In an aggressive step to lessen my debt, I’ve decided not to go anywhere. This is a bit of an anathema in a world where most people view such a stretch of time as an opportunity to jet off ASAP–and, to be honest, I did too, until my debt superseded that desire. Thus, while I understand, I’m making a different choice than my peers. And their reactions have been amusing.
“B-but what are you going to do?” some have asked, flabbergasted, when I tell them I’m staying here. “Won’t you get bored?”
While in the States, teachers might only be expected to travel out of state to see family over the break, here is different. You’re expected to travel; otherwise, why did you uproot your life and choose to live in a place with just two McDonald’s burger joints and absolutely NO tacos for sale?!
Basically, some of my coworkers view our home as a cross between a desert tundra and that icy planet where the Rebel Alliance recouped after the 1977 Star Wars (I’ve been revisiting these films. No shame). And while it’s certainly not the most exciting city, especially if you’re looking for external sources of entertainment, I will have more than enough to keep me occupied.
Even before I stumbled onto The One Thing, I knew of myself that I’m good at precisely one real focus at a time. No matter what I spend my evening hours consuming, though–which, for now, consists mostly of personal finance blogs, podcasts and books–the bulk of my time is spent at work.
In other words, I’m not truly about just one thing, because of work.
In contrast, these 4.5 weeks will be like a true mini-retirement, following a principle I admire from Paula Pant, who says “retire early, and retire often.” I have a list of tasks I can do around town and in nearby Hangzhou, where a bus ride and a short walk costs under $2 round-trip, but much of what I’ll do will be at home.
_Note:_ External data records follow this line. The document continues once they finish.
-- ==== Sys2Proof/Tests/Slice0.lean ====
section
/-! SUPPORT. The model's own tests, and for every statement that has hypotheses a witness that they can be met. The expected
values come from the spec: the bit patterns of opcode_table.json, and the vectors of 95_test_vectors.md, whose names (`v35`,
`i4`, `f3`) the tests carry. -/

namespace Sys2Proof.Tests

open Sys2Proof Sys2Proof.Machine

/-! ## Helpers -/

/-- The state right after reset: every register zero, one RAM of 64 KiB. -/
abbrev z : State := State.reset

/-- `s` with code at 0x1000 and `pc` there. -/
def code (bs : List Byte) (s : State) : State := { s with pc := 0x1000, mem := s.mem.place 0x1000 bs }

/-- The outcome is a next state that meets `p`. -/
def ends (o : Res) (p : State → Bool) : Bool :=
  match o with
  | .next t => p t
  | .fault _ => false
  | .refused _ => false

/-- Every listed byte sequence decodes to the instruction beside it, with nothing left, and encodes back. -/
def decodesAll (l : List (Instr × List Byte)) : Bool :=
  l.all fun c => decide (decode c.2 = .ok c.1 []) && decide (encode c.1 = c.2)

/-- How many of the 256 bytes, put after `before` and followed by `after`, are admitted by the decoder. -/
def admitted (before after : List Byte) : Nat :=
  (List.range 256).countP fun k =>
    match decode (before ++ [BitVec.ofNat 8 k] ++ after) with
    | .ok _ _ => true
    | .incomplete => false
    | .invalid _ => false

/-! ## What WellFormed refuses -/

/-- A device that names one port twice does not claim a set (R84). -/
theorem test_wellFormed_refuses_repeated_port :
    iodevsWellFormed [⟨[0x10, 0x11, 0x10], .test 0 [] none 0⟩] = false := by decide

theorem test_wellFormed_portsAreSet_refuses : portsAreSet [0x10, 0x10] = false := by decide

/-- Two devices that claim one port (R85). -/
theorem test_wellFormed_refuses_shared_port :
    iodevsWellFormed [⟨[0x10], .test 0 [] none 0⟩, ⟨[0x11, 0x10], .test 0 [] none 0⟩] = false := by decide

theorem test_wellFormed_portsApart_refuses : portsApart [0x11, 0x10] [0x10] = false := by decide

theorem test_wellFormed_accepts :
    iodevsWellFormed [⟨[0x10], .test 0 [] none 0⟩, ⟨[0x11, 0x12], .test 0 [] none 0⟩] = true := by decide

/-- "conflicting ports are a construction-time error" (R85). -/
theorem test_construct_refuses_shared_port :
    construct false [⟨65536, .ram, 0⟩] [] [⟨[0x10], .test 0 [] none 0⟩, ⟨[0x10], .test 0 [] none 0⟩] [] = none := by
  decide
I have a golden opportunity in these weeks to exert effort to cook more varied dishes, something harder to do on weary weeknights. I’ll help to edit some financial education curriculum, and I hope to get a leg up on monthly columns I write for an online publication about whiskey. I’ll have an incredible opportunity when it comes to this blog, not to mention listening to hours and hours of personal finance podcasts a day. And then, when my head feels like it’s about to explode, I can exercise or read fun novels, which for me equates to dancing around in my apartment to music that reminds me of early days in Vegas, running outside on clearer days, and enjoying Outlander and funny memoirs.
I’ll Facetime with family and put together furniture I bought months ago, which has been sitting in the corner since mid-November. And finally, I hope to write the rest of my lesson plans for the school year–my favorite part of teaching, but a part which is hard to do when a mountain of grades is constantly nipping at your heels.
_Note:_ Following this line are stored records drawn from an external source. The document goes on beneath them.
-- ==== Sys2Proof/Machine/Dispatch.lean ====
section
/-! DEFINITION. The dispatcher (41_execution_engine.md R143): one arm per instruction. `exec` is the part of a step after
FETCH and DECODE: DISPATCH, WRITEBACK and ADVANCE. -/

namespace Sys2Proof.Machine

def exec (i : Instr) (s : State) : Host.Outcome State Fault Refusal :=
  match i with
  -- pure-control
  | .prnt f1 _ => Sys2Proof.Machine.execPrnt f1 s
  | .eop _ _ => Sys2Proof.Machine.execEop s
  -- write-only
  | .mov f1 f2 => Sys2Proof.Machine.execMov f1 f2 s
  | .push f1 _ => Sys2Proof.Machine.execPush f1 s
  | .pop f1 _ => Sys2Proof.Machine.execPop f1 s
  | .top f1 _ => Sys2Proof.Machine.execTop f1 s
  | .call f1 _ => Sys2Proof.Machine.execCall f1 s
  | .ret _ _ => Sys2Proof.Machine.execRet s
  | .scan f1 _ => Sys2Proof.Machine.execScan f1 s
  -- control-transfer
  | .jeq f1 f2 => Sys2Proof.Machine.execJeq f1 f2 s
  | .jne f1 f2 => Sys2Proof.Machine.execJne f1 f2 s
  | .jlt f1 f2 => Sys2Proof.Machine.execJlt f1 f2 s
  | .jle f1 f2 => Sys2Proof.Machine.execJle f1 f2 s
  | .jgt f1 f2 => Sys2Proof.Machine.execJgt f1 f2 s
  | .jge f1 f2 => Sys2Proof.Machine.execJge f1 f2 s
  | .jmp f1 _ => Sys2Proof.Machine.execJmp f1 s
  -- arithmetic
  | .mod f1 f2 => Sys2Proof.Machine.execMod f1 f2 s
  | .add f1 f2 => Sys2Proof.Machine.execAdd f1 f2 s
  | .sub f1 f2 => Sys2Proof.Machine.execSub f1 f2 s
  | .mul f1 f2 => Sys2Proof.Machine.execMul f1 f2 s
  | .div f1 f2 => Sys2Proof.Machine.execDiv f1 f2 s

end Sys2Proof.Machine
end

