-- ==== Sys2Proof/Machine/Run.lean ====
section
/-! DEFINITION. The run loop, `while RUN = RUNNING do step` (41_execution_engine.md R147). -/

namespace Sys2Proof.Machine

/-- How a run loop under fuel comes out. -/
inductive RunEnd where
  /-- RUN is not RUNNING any more: the run is over, and this is its final state (00_scope.md R17). -/
  | ended (s : State)
  /-- The fuel is used up and RUN = RUNNING still. The fuel is the model's: the engine has no bound and no watchdog (R147). -/
  | outOfFuel (s : State)
  deriving DecidableEq, Repr

/-- The run loop under fuel, one unit for a step (R147). A step that waits in its SCAN uses fuel too (entry 19). -/
def runLoop : Nat → State → Host.Outcome RunEnd Fault Refusal
  | 0, s => .next (if s.run = .running then .outOfFuel s else .ended s)
  | fuel + 1, s =>
    if s.run = .running then
      match step s with
      | .next t => runLoop fuel t
      | .fault r => .fault r
      | .refused r => .refused r
    else .next (.ended s)

end Sys2Proof.Machine
end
Since I plan to stay here for at least three years, and we have more control over our assignments than in other contexts, this also means that the reward for a few weeks’ intense work may yield benefits for years. Essentially, if curriculum were mostly nailed down, I’d be free to focus on ONE THING as a teacher for the rest of my time here: grading, which tends to fall to the wayside in lieu of the excitement of writing content.
These few weeks’ work could be the equivalent of paying off my debt so I can cashflow future trips: if lessons are planned, I’ll be freed to be more timely in my scoring, and to adjust the plans to students’ needs in a more efficient manner. Win-win!
Regardless of how I spend the time, I will have plenty of things to do. In fact, while I think “cabin fever” is a real thing (because, nature! Sun!), I think it’s a bit silly for an adult to use the word “bored”–really, ever. Didn’t we learn when leaving childhood that the world does not exist to entertain us? Or, to put it more positively, isn’t there an endless array of entertainment and enriching information now available on-demand, thanks to technology? And I say this as someone who deals daily with China’s Great Firewall, just to reach half the websites readily available in the West!
In short, I won’t find it hard to stay busy. Blame it on my personality type (INFP, if you view such gauges as legit), but I love time alone. And the idea of staying in one place for a month, dreaming about a future in which I am financially independent, and practicing more self-sufficiency? Don’t mind if I do.
Of course, the proof is in the pudding. The last major focus of my time off will be working on Chinese. This will be assisted by the fact that my Western friends will be gone, and I know from past trips to Thailand, Russia and Argentina that time spent almost entirely around people who do not speak your language can be tiring. But I love language in general, and I generally find this kind of discomfort pleasurable in the long-term. So, here’s hoping!
What about you? What would you do if you had a month off work with no obligations, as a single person with no kids? I’m staying in place mostly due to debt, so I understand if you, if debt free, would travel. Regardless of what you’d choose with the time, I’d like to know how you’d spend it.